WHAT TO PRODUCE
Each line of the data below should be repeated exactly.

Stored data entries
-- ==== Sys2Proof/Laws/KeptTile.lean ====
section
/-! SUPPORT. The operations of tiles keep the queue and the canonical forms. -/

set_option linter.unusedTactic false
set_option linter.unreachableTactic false

namespace Sys2Proof.Machine

theorem State.setRing_kept {r0 s : State} (h0 : r0.Kept s) (n : Nat) (v : RingSt) : r0.Kept (State.setRing s n v) := by
  unfold State.setRing
  iterate 40 all_goals try first
    | with_reducible exact h0
    | with_reducible assumption
    | with_reducible refine State.Kept.ite ?_ ?_
    | with_reducible refine State.Kept.upto _ _ ?_ (fun _ _ _ => ?_)
    | with_reducible refine State.Kept.fold _ _ ?_ (fun _ _ _ => ?_)
    | with_reducible split
    | with_reducible refine State.Kept.col ?_
    | with_reducible refine State.Kept.lit ?_

theorem State.haltRing_kept {r0 s : State} (h0 : r0.Kept s) (n : Nat) (cause : Nat) : r0.Kept (State.haltRing s n cause) := by
  unfold State.haltRing
  iterate 40 all_goals try first
    | with_reducible exact h0
    | with_reducible assumption
    | with_reducible refine State.Kept.ite ?_ ?_
    | with_reducible refine State.emit_kept ?_ ..
    | with_reducible refine State.setRing_kept ?_ ..
    | with_reducible refine State.Kept.upto _ _ ?_ (fun _ _ _ => ?_)
    | with_reducible refine State.Kept.fold _ _ ?_ (fun _ _ _ => ?_)
    | with_reducible split
    | with_reducible refine State.Kept.col ?_
    | with_reducible refine State.Kept.lit ?_

theorem State.haltAndCut_kept {r0 s : State} (h0 : r0.Kept s) (trigger : Nat) (source : Nat) (cause : Nat) (l : List Nat) : r0.Kept (State.haltAndCut s trigger source cause l) := by
  unfold State.haltAndCut
  iterate 40 all_goals try first
    | with_reducible exact h0
    | with_reducible assumption
    | with_reducible refine State.Kept.ite ?_ ?_
    | with_reducible refine State.haltRing_kept ?_ ..
    | with_reducible refine State.setRing_kept ?_ ..
    | with_reducible refine State.Kept.upto _ _ ?_ (fun _ _ _ => ?_)
    | with_reducible refine State.Kept.fold _ _ ?_ (fun _ _ _ => ?_)
    | with_reducible refine State.Kept.fold2 _ _ ?_ (fun _ _ _ => ?_)
    | with_reducible refine State.Kept.fold1 _ _ ?_ (fun _ _ _ => ?_)
    | with_reducible refine State.Kept.fold2' (by assumption) ?_ (fun _ _ _ => ?_)
    | with_reducible refine State.Kept.fold1' (by assumption) ?_ (fun _ _ _ => ?_)
    | with_reducible split
    | with_reducible refine State.Kept.col ?_
    | with_reducible refine State.Kept.lit ?_

theorem State.completeDesc_kept {r0 s : State} (h0 : r0.Kept s) (n : Nat) (c : Nat) (status : Nat) (detail : Nat) : r0.Kept (State.completeDesc s n c status detail) := by
  unfold State.completeDesc
  iterate 40 all_goals try first
    | with_reducible exact h0
    | with_reducible assumption
    | with_reducible refine State.Kept.ite ?_ ?_
    | with_reducible refine State.count_kept ?_ ..
    | with_reducible refine State.emit_kept ?_ ..
    | with_reducible refine State.setRing_kept ?_ ..
    | with_reducible refine State.Kept.upto _ _ ?_ (fun _ _ _ => ?_)
    | with_reducible refine State.Kept.fold _ _ ?_ (fun _ _ _ => ?_)
    | with_reducible split
    | with_reducible refine State.Kept.col ?_
    | with_reducible refine State.Kept.lit ?_

theorem State.modTile_kept {r0 s : State} (h0 : r0.Kept s) (t : Nat) (f : Tile → Tile) : r0.Kept (State.modTile s t f) := by
  unfold State.modTile
  iterate 40 all_goals try first
    | with_reducible exact h0
    | with_reducible assumption
    | with_reducible refine State.Kept.ite ?_ ?_
    | with_reducible refine State.setTile_kept ?_ ..
    | with_reducible refine State.Kept.upto _ _ ?_ (fun _ _ _ => ?_)
    | with_reducible refine State.Kept.fold _ _ ?_ (fun _ _ _ => ?_)
    | with_reducible split
    | with_reducible refine State.Kept.col ?_
    | with_reducible refine State.Kept.lit ?_
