-- ==== Sys2Proof/Laws/KeptCard.lean ====
section
/-! SUPPORT. The operations of the card keep the queue and the canonical forms. -/

set_option linter.unusedTactic false
set_option linter.unreachableTactic false

namespace Sys2Proof.Machine

theorem State.setMsix_kept {r0 s : State} (h0 : r0.Kept s) (f : Nat) (off : Nat) (v : Nat) : r0.Kept (State.setMsix s f off v) := by
  unfold State.setMsix
  iterate 40 all_goals try first
    | with_reducible exact h0
    | with_reducible assumption
    | with_reducible refine State.Kept.ite ?_ ?_
    | with_reducible refine State.msix_kept ?_ ..
    | with_reducible refine State.Kept.upto _ _ ?_ (fun _ _ _ => ?_)
    | with_reducible refine State.Kept.fold _ _ ?_ (fun _ _ _ => ?_)
    | with_reducible split
    | with_reducible refine State.Kept.col ?_
    | with_reducible refine State.Kept.lit ?_

theorem State.setPending_kept {r0 s : State} (h0 : r0.Kept s) (f : Nat) (e : Nat) (v : Bool) : r0.Kept (State.setPending s f e v) := by
  unfold State.setPending
  iterate 40 all_goals try first
    | with_reducible exact h0
    | with_reducible assumption
    | with_reducible refine State.Kept.ite ?_ ?_
    | with_reducible refine State.setMsix_kept ?_ ..
    | with_reducible refine State.Kept.upto _ _ ?_ (fun _ _ _ => ?_)
    | with_reducible refine State.Kept.fold _ _ ?_ (fun _ _ _ => ?_)
    | with_reducible split
    | with_reducible refine State.Kept.col ?_
    | with_reducible refine State.Kept.lit ?_

theorem State.msix_kept {r0 s : State} (h0 : r0.Kept s) (f : Nat) (e : Nat) : r0.Kept (State.msix s f e) := by
  unfold State.msix
  iterate 40 all_goals try first
    | with_reducible exact h0
    | with_reducible assumption
    | with_reducible refine State.Kept.ite ?_ ?_
    | with_reducible refine State.send_kept ?_ ..
    | with_reducible refine State.setPending_kept ?_ ..
    | with_reducible refine State.Kept.upto _ _ ?_ (fun _ _ _ => ?_)
    | with_reducible refine State.Kept.fold _ _ ?_ (fun _ _ _ => ?_)
    | with_reducible split
    | with_reducible refine State.Kept.col ?_
    | with_reducible refine State.Kept.lit ?_

theorem State.msixPending_kept {r0 s : State} (h0 : r0.Kept s) (f : Nat) (e : Nat) : r0.Kept (State.msixPending s f e) := by
  unfold State.msixPending
  iterate 40 all_goals try first
    | with_reducible exact h0
    | with_reducible assumption
    | with_reducible refine State.Kept.ite ?_ ?_
    | with_reducible refine State.msix_kept ?_ ..
    | with_reducible refine State.setPending_kept ?_ ..
    | with_reducible refine State.Kept.upto _ _ ?_ (fun _ _ _ => ?_)
    | with_reducible refine State.Kept.fold _ _ ?_ (fun _ _ _ => ?_)
    | with_reducible split
    | with_reducible refine State.Kept.col ?_
    | with_reducible refine State.Kept.lit ?_

theorem State.ignoreBell_kept {r0 s : State} (h0 : r0.Kept s)  : r0.Kept (State.ignoreBell s) := by
  unfold State.ignoreBell
  iterate 40 all_goals try first
    | with_reducible exact h0
    | with_reducible assumption
    | with_reducible refine State.Kept.ite ?_ ?_
    | with_reducible refine State.countR_kept ?_ ..
    | with_reducible refine State.Kept.upto _ _ ?_ (fun _ _ _ => ?_)
    | with_reducible refine State.Kept.fold _ _ ?_ (fun _ _ _ => ?_)
    | with_reducible split
    | with_reducible refine State.Kept.col ?_
    | with_reducible refine State.Kept.lit ?_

EXPECTED OUTPUT
-- ==== Sys2Proof/Laws/KeptTile.lean ====
section
/-! SUPPORT. The operations of tiles keep the queue and the canonical forms. -/

set_option linter.unusedTactic false
set_option linter.unreachableTactic false

namespace Sys2Proof.Machine

theorem State.setRing_kept {r0 s : State} (h0 : r0.Kept s) (n : Nat) (v : RingSt) : r0.Kept (State.setRing s n v) := by
  unfold State.setRing
  iterate 40 all_goals try first
    | with_reducible exact h0
    | with_reducible assumption
    | with_reducible refine State.Kept.ite ?_ ?_
    | with_reducible refine State.Kept.upto _ _ ?_ (fun _ _ _ => ?_)
    | with_reducible refine State.Kept.fold _ _ ?_ (fun _ _ _ => ?_)
    | with_reducible split
    | with_reducible refine State.Kept.col ?_
    | with_reducible refine State.Kept.lit ?_

theorem State.haltRing_kept {r0 s : State} (h0 : r0.Kept s) (n : Nat) (cause : Nat) : r0.Kept (State.haltRing s n cause) := by
  unfold State.haltRing
  iterate 40 all_goals try first
    | with_reducible exact h0
    | with_reducible assumption
    | with_reducible refine State.Kept.ite ?_ ?_
    | with_reducible refine State.emit_kept ?_ ..
    | with_reducible refine State.setRing_kept ?_ ..
    | with_reducible refine State.Kept.upto _ _ ?_ (fun _ _ _ => ?_)
    | with_reducible refine State.Kept.fold _ _ ?_ (fun _ _ _ => ?_)
    | with_reducible split
    | with_reducible refine State.Kept.col ?_
    | with_reducible refine State.Kept.lit ?_

theorem State.haltAndCut_kept {r0 s : State} (h0 : r0.Kept s) (trigger : Nat) (source : Nat) (cause : Nat) (l : List Nat) : r0.Kept (State.haltAndCut s trigger source cause l) := by
  unfold State.haltAndCut
  iterate 40 all_goals try first
    | with_reducible exact h0
    | with_reducible assumption
    | with_reducible refine State.Kept.ite ?_ ?_
    | with_reducible refine State.haltRing_kept ?_ ..
    | with_reducible refine State.setRing_kept ?_ ..
    | with_reducible refine State.Kept.upto _ _ ?_ (fun _ _ _ => ?_)
    | with_reducible refine State.Kept.fold _ _ ?_ (fun _ _ _ => ?_)
    | with_reducible refine State.Kept.fold2 _ _ ?_ (fun _ _ _ => ?_)
    | with_reducible refine State.Kept.fold1 _ _ ?_ (fun _ _ _ => ?_)
    | with_reducible refine State.Kept.fold2' (by assumption) ?_ (fun _ _ _ => ?_)
    | with_reducible refine State.Kept.fold1' (by assumption) ?_ (fun _ _ _ => ?_)
    | with_reducible split
    | with_reducible refine State.Kept.col ?_
    | with_reducible refine State.Kept.lit ?_

theorem State.completeDesc_kept {r0 s : State} (h0 : r0.Kept s) (n : Nat) (c : Nat) (status : Nat) (detail : Nat) : r0.Kept (State.completeDesc s n c status detail) := by
  unfold State.completeDesc
  iterate 40 all_goals try first
    | with_reducible exact h0
    | with_reducible assumption
    | with_reducible refine State.Kept.ite ?_ ?_
    | with_reducible refine State.count_kept ?_ ..
    | with_reducible refine State.emit_kept ?_ ..
    | with_reducible refine State.setRing_kept ?_ ..
    | with_reducible refine State.Kept.upto _ _ ?_ (fun _ _ _ => ?_)
    | with_reducible refine State.Kept.fold _ _ ?_ (fun _ _ _ => ?_)
    | with_reducible split
    | with_reducible refine State.Kept.col ?_
    | with_reducible refine State.Kept.lit ?_

theorem State.modTile_kept {r0 s : State} (h0 : r0.Kept s) (t : Nat) (f : Tile → Tile) : r0.Kept (State.modTile s t f) := by
  unfold State.modTile
  iterate 40 all_goals try first
    | with_reducible exact h0
    | with_reducible assumption
    | with_reducible refine State.Kept.ite ?_ ?_
    | with_reducible refine State.setTile_kept ?_ ..
    | with_reducible refine State.Kept.upto _ _ ?_ (fun _ _ _ => ?_)
    | with_reducible refine State.Kept.fold _ _ ?_ (fun _ _ _ => ?_)
    | with_reducible split
    | with_reducible refine State.Kept.col ?_
    | with_reducible refine State.Kept.lit ?_
-- ==== Sys2Proof/Laws/KeptCard.lean ====
section
/-! SUPPORT. The operations of the card keep the queue and the canonical forms. -/

set_option linter.unusedTactic false
set_option linter.unreachableTactic false

namespace Sys2Proof.Machine

theorem State.setMsix_kept {r0 s : State} (h0 : r0.Kept s) (f : Nat) (off : Nat) (v : Nat) : r0.Kept (State.setMsix s f off v) := by
  unfold State.setMsix
  iterate 40 all_goals try first
    | with_reducible exact h0
    | with_reducible assumption
    | with_reducible refine State.Kept.ite ?_ ?_
    | with_reducible refine State.msix_kept ?_ ..
    | with_reducible refine State.Kept.upto _ _ ?_ (fun _ _ _ => ?_)
    | with_reducible refine State.Kept.fold _ _ ?_ (fun _ _ _ => ?_)
    | with_reducible split
    | with_reducible refine State.Kept.col ?_
    | with_reducible refine State.Kept.lit ?_

theorem State.setPending_kept {r0 s : State} (h0 : r0.Kept s) (f : Nat) (e : Nat) (v : Bool) : r0.Kept (State.setPending s f e v) := by
  unfold State.setPending
  iterate 40 all_goals try first
    | with_reducible exact h0
    | with_reducible assumption
    | with_reducible refine State.Kept.ite ?_ ?_
    | with_reducible refine State.setMsix_kept ?_ ..
    | with_reducible refine State.Kept.upto _ _ ?_ (fun _ _ _ => ?_)
    | with_reducible refine State.Kept.fold _ _ ?_ (fun _ _ _ => ?_)
    | with_reducible split
    | with_reducible refine State.Kept.col ?_
    | with_reducible refine State.Kept.lit ?_

theorem State.msix_kept {r0 s : State} (h0 : r0.Kept s) (f : Nat) (e : Nat) : r0.Kept (State.msix s f e) := by
  unfold State.msix
  iterate 40 all_goals try first
    | with_reducible exact h0
    | with_reducible assumption
    | with_reducible refine State.Kept.ite ?_ ?_
    | with_reducible refine State.send_kept ?_ ..
    | with_reducible refine State.setPending_kept ?_ ..
    | with_reducible refine State.Kept.upto _ _ ?_ (fun _ _ _ => ?_)
    | with_reducible refine State.Kept.fold _ _ ?_ (fun _ _ _ => ?_)
    | with_reducible split
    | with_reducible refine State.Kept.col ?_
    | with_reducible refine State.Kept.lit ?_

theorem State.msixPending_kept {r0 s : State} (h0 : r0.Kept s) (f : Nat) (e : Nat) : r0.Kept (State.msixPending s f e) := by
  unfold State.msixPending
  iterate 40 all_goals try first
    | with_reducible exact h0
    | with_reducible assumption
    | with_reducible refine State.Kept.ite ?_ ?_
    | with_reducible refine State.msix_kept ?_ ..
    | with_reducible refine State.setPending_kept ?_ ..
    | with_reducible refine State.Kept.upto _ _ ?_ (fun _ _ _ => ?_)
    | with_reducible refine State.Kept.fold _ _ ?_ (fun _ _ _ => ?_)
    | with_reducible split
    | with_reducible refine State.Kept.col ?_
    | with_reducible refine State.Kept.lit ?_

theorem State.ignoreBell_kept {r0 s : State} (h0 : r0.Kept s)  : r0.Kept (State.ignoreBell s) := by
  unfold State.ignoreBell
  iterate 40 all_goals try first
    | with_reducible exact h0
    | with_reducible assumption
    | with_reducible refine State.Kept.ite ?_ ?_
    | with_reducible refine State.countR_kept ?_ ..
    | with_reducible refine State.Kept.upto _ _ ?_ (fun _ _ _ => ?_)
    | with_reducible refine State.Kept.fold _ _ ?_ (fun _ _ _ => ?_)
    | with_reducible split
    | with_reducible refine State.Kept.col ?_
    | with_reducible refine State.Kept.lit ?_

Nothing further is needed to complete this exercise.